Loved the recipe, but had to change up a bit. Next time I will pre-cook rice, (rice was not thoroughly cooked), and add corn. I added 8-oz. tomato sauce, 1 tsp. garlic powder, 1 tsp. onion powder, 1 tsp. Italian seasoning, 1 tsp. sugar, 3 tsp. of worcestershire sauce, topped with Italian bread crumbs. Yum !!!!
These were quite easy to make and the coloured peppers looked lovely on our plates. I needed to use a bit more water than shown on the recipe, to cook the rice, but just kept adding more until it was tender. For a bit of spice, I added some chopped chillies as well as some fresh rosemary from our garden.
I added spicy rotel in place of the diced tomatoes. I also added some chopped jalapenos and a few tsp of hot sauce. We like things spicy around here.
Got this same recipe out of the Better Homes and Garden cookbook many years ago and have been using ever since. I use canned diced tomatoes with oregano, garlic, and basil instead of adding dried spices. Also use minute rice. Turns out great!
These days I'm a little hesitant to rate recipes because I don't ever follow them exactly, I just find the one that suits me the best and then I use it merely as a guide line. This recipe is the one I used as a guide line for dinner last night and I was really pleased. Instead of canned tomatoes I used a mixture of tomato sauce and ketchup...some Worcestershire sauce...some garlic powder...some Italian seasoning...I browned the meat with some dried onion and fresh garlic...I used a microwave pouch of rice...You see where I'm going here...but this is the first time I parboiled the green peppers per your instructions and I was like "Aha!" this helped a lot! Also I used shredded parmesan both in the mixture and on top. Thank you for this recipe!
These were very good. I had some large green peppers and knew I was going to make stuffed peppers with them. I chose your recipe and am very glad I did. I doubled the meat ingredients, filled the 6 (very large) peppers and put the remaining mixture in a casserole. We loved these. The peppers were nice and thouroughly cooked. Thank you for sharing we will use this recipe again.
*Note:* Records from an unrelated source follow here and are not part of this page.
/-- Classes SCALAR, LOOP and SYNC (Table ARITH-12): units 0 to 3, bits [61:48] reserved. FCVT names FP32, I32, or 0x0 for I64, which has no
code; FADD to FSQRT name FP32, or 0x0 since they take nothing else; the operations on 64-bit registers name no format (DEDUCED). RDV carries the
variable mark (R159). -/
def scalarLegal (w : BitVec 128) : Bool :=
  let int := fun f => f == fmtI32 || f == fmtNONE
  let fmts := fun (ok : Nat → Bool) => ok (wFmtA w) && ok (wFmtB w) && ok (wFmtD w)
  let none_ := fmts (fun f => f == fmtNONE)
  wUnit w ≤ 3 && wField w 48 14 == 0 &&
    (if wClass w = 6 then wOp w == 1 && none_
     else if wClass w = 7 then (wOp w == 1 || wOp w == 2) && none_
     else if wOp w = 0x16 then (wFmtA w == fmtFP32 && int (wFmtD w)) || (int (wFmtA w) && wFmtD w == fmtFP32)
     else if wOp w = 0x20 then wField w 123 1 == 1 && 1 ≤ wImm32 w % 256 && wImm32 w % 256 ≤ 7 && none_
     else if 0x10 ≤ wOp w && wOp w ≤ 0x15 then fmts (fun f => f == fmtFP32 || f == fmtNONE)
     else 1 ≤ wOp w && wOp w ≤ 0x0F && none_)

/-- The unit field of a NOP is one that its group has (Table ARITH-13). -/
def nopUnit (group : Nat) (w : BitVec 128) : Bool :=
  wClass w != 0 || wUnit w ≤ (if group = grpVECTOR then 2 else if group = grpSCALAR then 3 else 0)

/-- An IRREG word (R192). -/
def irregLegal (w : BitVec 128) : Bool :=
  wUnit w == 2 && !isReg (wSrcA w) && wField w 0 62 == 0 && wField w 100 12 == 0 && 1 ≤ wOp w && wOp w ≤ 0x0C

/-- A TRANSFER word: spaces 5 to 7 do not exist (Table ARITH-13). Table ARITH-12 gives the class no operations, so its op is not looked
at. -/
def transferLegal (w : BitVec 128) : Bool := wUnit w == 0 && wField w 77 3 ≤ 4 && wField w 45 3 ≤ 4

/-- The word is legal: its class and operation are defined, its formats are those the operation accepts, and its reserved bits are 0
(R156, R157). -/
def wordLegal (w : BitVec 128) : Bool :=
  wCommon w && (match wClass w with
    | 0 => true
    | 1 => matrixLegal w
    | 2 => accLegal w
    | 3 => vectorLegal w
    | 4 => irregLegal w
    | 5 | 6 | 7 => scalarLegal w
    | 8 => transferLegal w
    | 9 | 10 | 11 => descWord w && wOp w == 1
    | 12 => descWord w && wField w 100 12 == 0 && 1 ≤ wOp w && wOp w ≤ 5
    | _ => false)

/-- The sequencer group of a class (Table ARITH-15); none for NOP, which any group takes. -/
def classGroup (k : Nat) : Option Nat :=
  if k = 0 then none else if k ≤ 2 then some grpMATRIX else if k ≤ 4 then some grpVECTOR else if k ≤ 7 then some grpSCALAR
  else some grpTRANSFER

/-! ### Descriptors -/

/-- Algorithms of Table INTEG-5. -/
def algCRC32C : Nat := 1
def algCRC64 : Nat := 2
def algSHA3 : Nat := 3

/-- Call kinds. -/
def callEDGE : Nat := 1
def callPOST : Nat := 2
def callWALK : Nat := 3
def callIRREG : Nat := 4
def callCHECK : Nat := 5

/-- An edge descriptor as numbers. -/
structure EdgeDesc where
  first : Bool
  layout : Nat
  fin : Nat
  fw : Nat
  fout : Nat
  bias : Bool
  scale : Bool
  pad : Nat
  width : Nat
  rows : Nat
  kh : Nat
  kw : Nat
  sy : Nat
  sx : Nat
  cin : Nat
  cout : Nat
  anchor : Int
  shift : Int
  value : Nat
  locs : List Nat
  inStride : Nat
  outStride : Nat
  pt : Nat
  pb : Nat
  pl : Nat
  pr : Nat
  /-- Bytes 17 and 50 to 63 are zero. -/
  zeros : Bool
  deriving DecidableEq, Repr
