-- ==== Sys2Proof/Machine/Pixels.lean ====
section
/-! DEFINITION. The arithmetic of the image pipeline on the pixels of one line (R273, R278 to R280, R282, Tables ISP-1 to
ISP-5), and the reading of a parameter set (R276, R277). -/

namespace Sys2Proof.Machine

/-! ### Pixels -/

/-- Pixels of `bits` bits from a little-endian bit stream, the first in the lowest bits. -/
def unpackBits (bits : Nat) : List Byte → Nat → Nat → List Nat
  | [], _, _ => []
  | b :: bs, acc, have_ =>
    let acc := acc + b.toNat * 2 ^ have_
    let have_ := have_ + 8
    if have_ ≥ bits then (acc % 2 ^ bits) :: unpackBits bits bs (acc / 2 ^ bits) (have_ - bits)
    else unpackBits bits bs acc have_

/-- The U16 values of `n` pixels, expanded by a left shift of 16 − depth (R273). -/
def expand (format n : Nat) (data : List Byte) : List Nat :=
  let bits := packBits format
  ((unpackBits bits data 0 0).take n).map (fun v => v * 2 ^ (16 - bits))

/-- Clamp to 0 to 65,535. -/
def sat16 (v : Int) : Nat := if v < 0 then 0 else if v > 65535 then 65535 else v.toNat

/-- Round half up of `v` over a positive divisor. -/
def roundDiv (v : Int) (d : Nat) : Int := (2 * v + d) / (2 * d : Nat)

/-- The rounded mean of some values. -/
def meanOf (l : List Nat) : Nat := (roundDiv ((l.foldl (· + ·) 0 : Nat)) (max l.length 1)).toNat

/-- A list with its indices. -/
def indexed {α : Type} (l : List α) : List (Nat × α) := (List.range l.length).zip l

/-! ### Steps 1 to 3 -/

/-- The black level position of column `x` of a line with colour row `r`, image row `y` (Table ISP-3). -/
def blackIndex (kind cfa r y x : Nat) : Nat :=
  if kind = 1 then r else if kind = 2 && cfa != 0 then (y % 2) * 2 + x % 2 else 0

/-- Step 1: black level. -/
def stepBlack (q : ParamSet) (kind cfa r y : Nat) (px : List Nat) : List Nat :=
  (indexed px).map (fun e => e.2 - q.black.getD (blackIndex kind cfa r y e.1) 0)

/-- The defect columns of a row. -/
def defectCols (q : ParamSet) (kind r y : Nat) : List Nat :=
  (q.defects.filter (fun d => (kind != 1 || d.2.1 == r) && (kind != 2 || d.2.2 == y))).map (fun d => d.1)

/-- The nearest neighbour that is not listed itself, at up to four steps of `dist` to one side. -/
def neighbour (px cols : List Nat) (x dist : Nat) (left : Bool) : Option Nat :=
  [1, 2, 3, 4].findSome? (fun j =>
    let d := j * dist
    if left then (if x < d || cols.contains (x - d) then none else px[x - d]?)
    else if cols.contains (x + d) then none else px[x + d]?)

/-- Step 2: defect pixels. -/
def stepDefects (q : ParamSet) (kind cfa r y : Nat) (px : List Nat) : List Nat :=
  let cols := defectCols q kind r y
  if cols.isEmpty then px
  else
    let dist := if kind = 2 && cfa != 0 then 2 else 1
    (indexed px).map (fun e =>
      if !cols.contains e.1 then e.2
      else match neighbour px cols e.1 dist true, neighbour px cols e.1 dist false with
        | some a, some b => meanOf [a, b]
        | some a, none => a
        | none, some b => b
        | none, none => 0)

/-- Step 3: flat field. -/
def stepFlat (q : ParamSet) (r : Nat) (px : List Nat) : List Nat :=
  if q.flat.isEmpty then px
  else (px.zip (q.flat.drop (r * q.width))).map (fun e => sat16 (roundDiv ((e.1 - e.2.1) * e.2.2 : Nat) 16384))

/-- Steps 1 to 3 of one colour row. -/
def correctRow (q : ParamSet) (kind cfa r y : Nat) (px : List Nat) : List Nat :=
  stepFlat q r (stepDefects q kind cfa r y (stepBlack q kind cfa r y px))

/-! ### Steps 4 to 7 -/

/-- Step 4 for a colour row that lies between two lines, at `f` / 256. -/
def interpolate (a b : List Nat) (f : Nat) : List Nat :=
  if f = 0 then a else (a.zip b).map (fun e => (roundDiv (e.1 * (256 - f) + e.2 * f : Nat) 256).toNat)

/-- The colour of a Bayer position: 0 R, 1 G, 2 B, for the arrangements 1 to 4 of Table ISP-1. -/
def bayerColour (cfa y x : Nat) : Nat :=
  let k := (y % 2) * 2 + x % 2
  match cfa, k with
  | 1, 0 => 0 | 1, 3 => 2
  | 2, 1 => 0 | 2, 2 => 2
  | 3, 2 => 0 | 3, 1 => 2
  | 4, 3 => 0 | 4, 0 => 2
  | _, _ => 1

/-- Step 4, demosaic of row `y`: each missing colour is the rounded mean of its nearest samples of that colour. At an image edge
the edge column of the colour's own samples is replicated: column 1 stands for column −1, and w − 2 for w (DEDUCED). -/
def demosaic (cfa y : Nat) (up mid dn : List Nat) : List (List Nat) :=
  let w := mid.length
  let at_ := fun (l : List Nat) (x : Nat) (dx : Int) =>
    let i : Int := (x : Int) + dx
    l.getD (if i < 0 then 1 else if i.toNat = w then w - 2 else i.toNat) 0
  let horiz := fun x => meanOf [at_ mid x (-1), at_ mid x 1]
  let vert := fun x => meanOf [at_ up x 0, at_ dn x 0]
  let cross := fun x => meanOf [at_ mid x (-1), at_ mid x 1, at_ up x 0, at_ dn x 0]
  let diag := fun x => meanOf [at_ up x (-1), at_ up x 1, at_ dn x (-1), at_ dn x 1]
  let rowHas := fun c => bayerColour cfa y 0 == c || bayerColour cfa y 1 == c
  let pick := fun (c x : Nat) =>
    let own := bayerColour cfa y x
    if own == c then at_ mid x 0
    else if c == 1 then cross x
    else if own == 1 then (if rowHas c then horiz x else vert x)
    else diag x
  [0, 1, 2].map (fun c => (List.range w).map (fun x => pick c x))

/-- Step 5: white balance of one colour. -/
def stepBalance (g : Nat) (px : List Nat) : List Nat := px.map (fun c => sat16 (roundDiv (c * g : Nat) 8192))

/-- Step 6: the colour matrix. -/
def stepMatrix (q : ParamSet) (planes : List (List Nat)) : List (List Nat) :=
  match planes with
  | [r, g, b] =>
    [0, 1, 2].map (fun i =>
      let m := fun j => q.matrix.getD (3 * i + j) 0
      (r.zip (g.zip b)).map (fun e =>
        sat16 (roundDiv (m 0 * e.1 + m 1 * e.2.1 + m 2 * e.2.2) 4096 + q.offs.getD i 0)))
  | l => l

/-- Step 7: tone curve `c`. -/
def stepTone (q : ParamSet) (c : Nat) (px : List Nat) : List Nat :=
  match q.tone[c]? with
  | none => px.map (fun x =>
      let i := x / 64
      let f := x % 64
      ((min (64 * i) 65535 * (64 - f) + min (64 * (i + 1)) 65535 * f) + 32) / 64)
  | some t => px.map (fun x =>
      let i := x / 64
      let f := x % 64
      (t.getD i 0 * (64 - f) + t.getD (i + 1) 0 * f + 32) / 64)

/-- Steps 5 and 6: a colour row of planes; MONO skips them. -/
def colourSteps (q : ParamSet) (planes : List (List Nat)) : List (List Nat) :=
  if planes.length = 3 then
    stepMatrix q ((indexed planes).map (fun e => stepBalance (q.wb.getD e.1 8192) e.2))
  else planes

/-- Step 7 on every plane. -/
def toneSteps (q : ParamSet) (planes : List (List Nat)) : List (List Nat) := (indexed planes).map (fun e => stepTone q e.1 e.2)

/-! ### Outputs (R280) -/

/-- Sum equal-length rows. -/
def sumRows : List (List Nat) → List Nat
  | [] => []
  | [a] => a
  | a :: l => (a.zip (sumRows l)).map (fun e => e.1 + e.2)

/-- Sums of groups of `h` values, with fewer left over dropped; `fuel` bounds the groups. -/
def groupSums (h : Nat) : Nat → List Nat → List Nat
  | 0, _ => []
  | k + 1, l => (l.take h).foldl (· + ·) 0 :: groupSums h k (l.drop h)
I've made a number of stuffed peppers over the years and these are by far the best. My DH who doesn't like green peppers and usually only eats the stuffing, ate the whole thing. This recipe is definitely a keeper.
Excellent! My alterations: red and orange bell peppers instead of green; chicken instead of beef; minced dried onion instead of fresh (less dried onion than is called for with fresh); Italian stewed tomatoes instead of plain diced tomatoes; mozzarella cheese instead of cheddar. Two thumbs up from very picky DH!!! It's going on my permanent rotation! BTW, it takes at least 50 minutes just for cooking rice and bake time. Then add prep time and browning meat. Red & orange bells make it a sweeter dish! Absolutely superb!
Thanks for sharing the great recipe. I added Puerto Rican spices to it and my guys were blown away and want me to make it again. I left out Worcestershire sauce and added Adobo, Sazon, Sofrito, a little bit of fresh baby spinach and fresh minced garlic. Also used green and red bell peppers.
This is absolute comfort food. My best friend's sister made these for our dinner party, and they were yummy!!! And...I have one for lunch today, so this makes me quite happy! We added a bit more worcestershire sauce in lieu of extra salt, perfect! Thank you for the great recipe!